Working from the records below, repeat exactly the lines starting at the line that contains "lowest first. -/" and ending at the line that contains "let tb := if", inclusive.

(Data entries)
- Opening Delimiter -

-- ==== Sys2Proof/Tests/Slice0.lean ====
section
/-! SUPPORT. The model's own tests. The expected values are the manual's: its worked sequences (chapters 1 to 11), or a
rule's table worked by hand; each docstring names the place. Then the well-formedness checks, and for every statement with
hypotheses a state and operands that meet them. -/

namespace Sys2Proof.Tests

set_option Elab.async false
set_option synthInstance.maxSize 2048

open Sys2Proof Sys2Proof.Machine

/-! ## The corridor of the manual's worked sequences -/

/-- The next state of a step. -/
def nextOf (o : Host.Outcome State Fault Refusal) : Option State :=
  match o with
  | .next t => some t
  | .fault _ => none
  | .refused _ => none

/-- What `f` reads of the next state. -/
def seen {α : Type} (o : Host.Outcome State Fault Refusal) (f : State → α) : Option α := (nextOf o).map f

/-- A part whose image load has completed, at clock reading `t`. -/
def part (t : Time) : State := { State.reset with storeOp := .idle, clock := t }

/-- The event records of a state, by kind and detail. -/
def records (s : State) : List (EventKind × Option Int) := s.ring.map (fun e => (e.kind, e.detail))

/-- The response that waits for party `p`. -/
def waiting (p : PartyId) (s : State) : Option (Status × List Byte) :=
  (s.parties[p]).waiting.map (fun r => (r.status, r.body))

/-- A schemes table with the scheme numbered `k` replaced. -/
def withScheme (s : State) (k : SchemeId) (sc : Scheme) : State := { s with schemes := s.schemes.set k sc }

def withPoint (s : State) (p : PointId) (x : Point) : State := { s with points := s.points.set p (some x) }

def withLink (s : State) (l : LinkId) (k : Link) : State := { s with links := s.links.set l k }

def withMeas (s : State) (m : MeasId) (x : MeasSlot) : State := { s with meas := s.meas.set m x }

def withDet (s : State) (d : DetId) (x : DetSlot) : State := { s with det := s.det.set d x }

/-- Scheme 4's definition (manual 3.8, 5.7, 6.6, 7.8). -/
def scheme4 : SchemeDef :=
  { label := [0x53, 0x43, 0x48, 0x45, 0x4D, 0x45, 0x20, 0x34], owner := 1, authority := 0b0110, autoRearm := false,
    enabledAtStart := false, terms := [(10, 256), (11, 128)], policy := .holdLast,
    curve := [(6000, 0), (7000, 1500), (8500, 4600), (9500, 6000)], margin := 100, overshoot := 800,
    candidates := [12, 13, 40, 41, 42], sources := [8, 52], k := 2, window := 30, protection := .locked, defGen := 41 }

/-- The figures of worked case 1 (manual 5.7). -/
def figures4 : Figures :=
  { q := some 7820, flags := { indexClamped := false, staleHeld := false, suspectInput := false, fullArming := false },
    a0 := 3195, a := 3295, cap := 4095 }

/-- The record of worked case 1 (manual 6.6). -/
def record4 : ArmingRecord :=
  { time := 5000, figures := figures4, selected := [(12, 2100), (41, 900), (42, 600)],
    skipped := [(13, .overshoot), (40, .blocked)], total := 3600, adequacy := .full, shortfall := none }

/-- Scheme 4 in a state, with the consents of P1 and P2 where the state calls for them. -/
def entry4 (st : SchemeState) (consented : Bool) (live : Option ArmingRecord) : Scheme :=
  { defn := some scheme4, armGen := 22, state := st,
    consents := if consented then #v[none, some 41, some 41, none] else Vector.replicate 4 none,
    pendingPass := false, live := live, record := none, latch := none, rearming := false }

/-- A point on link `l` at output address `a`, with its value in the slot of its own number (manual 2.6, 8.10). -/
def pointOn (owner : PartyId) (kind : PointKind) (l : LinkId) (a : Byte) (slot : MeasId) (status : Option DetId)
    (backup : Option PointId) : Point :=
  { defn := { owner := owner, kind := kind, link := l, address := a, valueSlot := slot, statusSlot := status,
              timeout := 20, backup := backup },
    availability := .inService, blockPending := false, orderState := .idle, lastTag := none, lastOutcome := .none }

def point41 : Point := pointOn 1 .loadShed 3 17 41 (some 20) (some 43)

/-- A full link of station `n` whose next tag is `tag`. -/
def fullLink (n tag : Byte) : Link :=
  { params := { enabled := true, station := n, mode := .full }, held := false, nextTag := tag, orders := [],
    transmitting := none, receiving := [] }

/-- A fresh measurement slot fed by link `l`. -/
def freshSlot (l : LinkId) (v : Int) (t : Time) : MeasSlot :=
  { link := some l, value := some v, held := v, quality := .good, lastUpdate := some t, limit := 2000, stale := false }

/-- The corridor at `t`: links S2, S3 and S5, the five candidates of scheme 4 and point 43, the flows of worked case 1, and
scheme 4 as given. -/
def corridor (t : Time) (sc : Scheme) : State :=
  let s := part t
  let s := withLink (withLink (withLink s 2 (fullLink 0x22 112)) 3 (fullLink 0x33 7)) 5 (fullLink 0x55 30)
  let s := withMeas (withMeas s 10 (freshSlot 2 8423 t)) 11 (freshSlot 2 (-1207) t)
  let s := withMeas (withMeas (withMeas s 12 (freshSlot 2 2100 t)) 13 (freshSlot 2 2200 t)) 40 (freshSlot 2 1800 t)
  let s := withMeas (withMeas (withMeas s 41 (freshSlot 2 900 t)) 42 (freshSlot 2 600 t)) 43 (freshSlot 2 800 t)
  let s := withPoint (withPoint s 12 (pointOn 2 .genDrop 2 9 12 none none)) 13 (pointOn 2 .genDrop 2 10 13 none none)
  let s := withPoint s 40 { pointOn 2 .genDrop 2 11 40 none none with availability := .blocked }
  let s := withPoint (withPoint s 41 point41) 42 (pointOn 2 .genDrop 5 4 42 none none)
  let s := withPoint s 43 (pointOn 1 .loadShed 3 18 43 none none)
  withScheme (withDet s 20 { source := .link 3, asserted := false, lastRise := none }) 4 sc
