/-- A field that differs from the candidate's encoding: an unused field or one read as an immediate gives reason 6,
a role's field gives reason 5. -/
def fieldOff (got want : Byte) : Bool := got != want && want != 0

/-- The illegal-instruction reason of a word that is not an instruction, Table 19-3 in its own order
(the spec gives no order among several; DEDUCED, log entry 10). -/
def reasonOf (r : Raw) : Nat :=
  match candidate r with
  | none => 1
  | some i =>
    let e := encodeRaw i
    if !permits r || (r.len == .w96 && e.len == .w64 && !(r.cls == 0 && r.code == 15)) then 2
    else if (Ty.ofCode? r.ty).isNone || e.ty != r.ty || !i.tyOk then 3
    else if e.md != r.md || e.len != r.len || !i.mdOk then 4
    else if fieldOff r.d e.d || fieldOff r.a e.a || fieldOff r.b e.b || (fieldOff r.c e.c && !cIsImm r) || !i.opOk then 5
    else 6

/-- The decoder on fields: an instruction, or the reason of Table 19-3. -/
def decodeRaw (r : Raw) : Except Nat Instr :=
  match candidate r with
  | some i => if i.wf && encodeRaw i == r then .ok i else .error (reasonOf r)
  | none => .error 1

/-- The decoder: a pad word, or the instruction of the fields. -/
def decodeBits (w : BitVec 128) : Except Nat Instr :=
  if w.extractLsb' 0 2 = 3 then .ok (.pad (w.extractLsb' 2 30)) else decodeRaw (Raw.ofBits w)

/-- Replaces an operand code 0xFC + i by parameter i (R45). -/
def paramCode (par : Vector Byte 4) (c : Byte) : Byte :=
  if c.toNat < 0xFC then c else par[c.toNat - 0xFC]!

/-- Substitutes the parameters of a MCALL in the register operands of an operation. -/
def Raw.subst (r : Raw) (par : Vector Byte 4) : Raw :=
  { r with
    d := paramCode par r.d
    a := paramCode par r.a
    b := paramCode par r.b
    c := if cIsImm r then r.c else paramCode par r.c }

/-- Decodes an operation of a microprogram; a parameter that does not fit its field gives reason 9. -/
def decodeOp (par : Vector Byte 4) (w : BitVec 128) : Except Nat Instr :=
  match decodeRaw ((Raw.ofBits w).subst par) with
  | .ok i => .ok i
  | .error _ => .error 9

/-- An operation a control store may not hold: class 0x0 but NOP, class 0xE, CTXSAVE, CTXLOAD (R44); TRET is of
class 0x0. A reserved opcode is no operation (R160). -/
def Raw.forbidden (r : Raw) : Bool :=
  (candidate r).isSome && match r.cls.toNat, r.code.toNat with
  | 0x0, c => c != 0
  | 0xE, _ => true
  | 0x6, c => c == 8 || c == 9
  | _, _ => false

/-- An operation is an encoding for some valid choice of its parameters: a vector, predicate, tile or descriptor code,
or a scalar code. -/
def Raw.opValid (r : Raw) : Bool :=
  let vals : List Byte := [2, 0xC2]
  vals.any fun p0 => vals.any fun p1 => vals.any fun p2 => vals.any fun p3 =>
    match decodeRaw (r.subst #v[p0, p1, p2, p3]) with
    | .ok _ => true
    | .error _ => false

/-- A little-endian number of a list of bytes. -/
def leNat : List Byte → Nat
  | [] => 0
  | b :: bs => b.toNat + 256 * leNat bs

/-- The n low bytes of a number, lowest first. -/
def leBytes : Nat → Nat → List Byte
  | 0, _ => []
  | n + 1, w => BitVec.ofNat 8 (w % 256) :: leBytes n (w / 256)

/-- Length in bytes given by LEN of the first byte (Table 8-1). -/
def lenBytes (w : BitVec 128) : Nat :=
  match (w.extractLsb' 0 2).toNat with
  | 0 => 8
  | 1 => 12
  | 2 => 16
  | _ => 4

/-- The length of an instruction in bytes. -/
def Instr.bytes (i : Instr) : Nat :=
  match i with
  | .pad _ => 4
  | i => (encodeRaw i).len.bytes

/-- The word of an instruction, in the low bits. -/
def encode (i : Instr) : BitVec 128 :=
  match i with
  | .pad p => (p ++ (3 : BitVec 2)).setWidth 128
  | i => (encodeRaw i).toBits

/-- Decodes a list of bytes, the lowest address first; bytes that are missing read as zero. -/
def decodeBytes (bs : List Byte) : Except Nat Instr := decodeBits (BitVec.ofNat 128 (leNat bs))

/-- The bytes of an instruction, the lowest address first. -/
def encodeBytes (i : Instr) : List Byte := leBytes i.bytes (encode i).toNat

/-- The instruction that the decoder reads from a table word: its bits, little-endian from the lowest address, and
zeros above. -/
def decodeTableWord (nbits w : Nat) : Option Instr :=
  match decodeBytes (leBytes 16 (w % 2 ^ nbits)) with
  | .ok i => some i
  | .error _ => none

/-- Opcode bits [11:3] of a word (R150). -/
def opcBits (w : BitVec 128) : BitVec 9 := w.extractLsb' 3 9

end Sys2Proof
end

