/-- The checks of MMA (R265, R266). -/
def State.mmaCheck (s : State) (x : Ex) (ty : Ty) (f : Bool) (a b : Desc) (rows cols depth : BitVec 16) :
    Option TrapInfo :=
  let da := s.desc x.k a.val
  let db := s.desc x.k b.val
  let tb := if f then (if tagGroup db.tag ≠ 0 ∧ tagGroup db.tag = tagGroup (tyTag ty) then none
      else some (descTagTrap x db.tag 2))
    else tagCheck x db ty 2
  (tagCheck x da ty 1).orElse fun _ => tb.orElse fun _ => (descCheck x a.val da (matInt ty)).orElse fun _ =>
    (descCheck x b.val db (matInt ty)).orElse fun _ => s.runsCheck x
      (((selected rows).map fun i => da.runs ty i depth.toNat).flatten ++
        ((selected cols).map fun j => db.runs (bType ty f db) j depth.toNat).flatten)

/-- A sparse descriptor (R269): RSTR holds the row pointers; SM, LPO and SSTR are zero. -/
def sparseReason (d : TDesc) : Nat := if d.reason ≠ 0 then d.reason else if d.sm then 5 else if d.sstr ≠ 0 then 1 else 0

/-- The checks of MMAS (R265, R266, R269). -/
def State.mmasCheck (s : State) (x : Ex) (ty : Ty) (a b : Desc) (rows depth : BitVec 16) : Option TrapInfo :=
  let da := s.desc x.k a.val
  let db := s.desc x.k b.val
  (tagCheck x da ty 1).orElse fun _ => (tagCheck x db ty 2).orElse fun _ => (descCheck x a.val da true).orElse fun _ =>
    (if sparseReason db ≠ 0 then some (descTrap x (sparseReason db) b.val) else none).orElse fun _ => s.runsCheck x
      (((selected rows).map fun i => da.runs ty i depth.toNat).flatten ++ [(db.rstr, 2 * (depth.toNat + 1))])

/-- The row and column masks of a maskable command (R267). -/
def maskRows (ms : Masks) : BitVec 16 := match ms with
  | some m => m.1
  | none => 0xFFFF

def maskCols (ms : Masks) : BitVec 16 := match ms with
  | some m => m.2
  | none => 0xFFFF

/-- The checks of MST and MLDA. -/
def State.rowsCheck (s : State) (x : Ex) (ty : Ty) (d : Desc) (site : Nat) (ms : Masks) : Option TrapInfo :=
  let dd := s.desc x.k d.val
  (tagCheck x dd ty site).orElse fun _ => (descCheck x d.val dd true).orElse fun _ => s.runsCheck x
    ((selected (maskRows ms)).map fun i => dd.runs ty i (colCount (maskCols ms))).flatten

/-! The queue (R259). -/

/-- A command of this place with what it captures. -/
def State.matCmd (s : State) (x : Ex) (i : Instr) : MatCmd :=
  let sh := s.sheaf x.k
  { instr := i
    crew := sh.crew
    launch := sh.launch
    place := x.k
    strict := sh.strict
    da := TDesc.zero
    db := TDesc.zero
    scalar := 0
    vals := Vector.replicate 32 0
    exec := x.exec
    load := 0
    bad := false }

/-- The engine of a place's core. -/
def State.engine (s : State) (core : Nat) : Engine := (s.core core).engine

- Closing Delimiter -

EXPECTED ANSWER:
/-- The n low bytes of a number, lowest first. -/
def leBytes : Nat → Nat → List Byte
  | 0, _ => []
  | n + 1, w => BitVec.ofNat 8 (w % 256) :: leBytes n (w / 256)

/-- Length in bytes given by LEN of the first byte (Table 8-1). -/
def lenBytes (w : BitVec 128) : Nat :=
  match (w.extractLsb' 0 2).toNat with
  | 0 => 8
  | 1 => 12
  | 2 => 16
  | _ => 4

/-- The length of an instruction in bytes. -/
def Instr.bytes (i : Instr) : Nat :=
  match i with
  | .pad _ => 4
  | i => (encodeRaw i).len.bytes

/-- The word of an instruction, in the low bits. -/
def encode (i : Instr) : BitVec 128 :=
  match i with
  | .pad p => (p ++ (3 : BitVec 2)).setWidth 128
  | i => (encodeRaw i).toBits

/-- Decodes a list of bytes, the lowest address first; bytes that are missing read as zero. -/
def decodeBytes (bs : List Byte) : Except Nat Instr := decodeBits (BitVec.ofNat 128 (leNat bs))

/-- The bytes of an instruction, the lowest address first. -/
def encodeBytes (i : Instr) : List Byte := leBytes i.bytes (encode i).toNat

/-- The instruction that the decoder reads from a table word: its bits, little-endian from the lowest address, and
zeros above. -/
def decodeTableWord (nbits w : Nat) : Option Instr :=
  match decodeBytes (leBytes 16 (w % 2 ^ nbits)) with
  | .ok i => some i
  | .error _ => none

/-- Opcode bits [11:3] of a word (R150). -/
def opcBits (w : BitVec 128) : BitVec 9 := w.extractLsb' 3 9

end Sys2Proof
end

/-- The checks of MMA (R265, R266). -/
def State.mmaCheck (s : State) (x : Ex) (ty : Ty) (f : Bool) (a b : Desc) (rows cols depth : BitVec 16) :
    Option TrapInfo :=
  let da := s.desc x.k a.val
  let db := s.desc x.k b.val
  let tb := if f then (if tagGroup db.tag ≠ 0 ∧ tagGroup db.tag = tagGroup (tyTag ty) then none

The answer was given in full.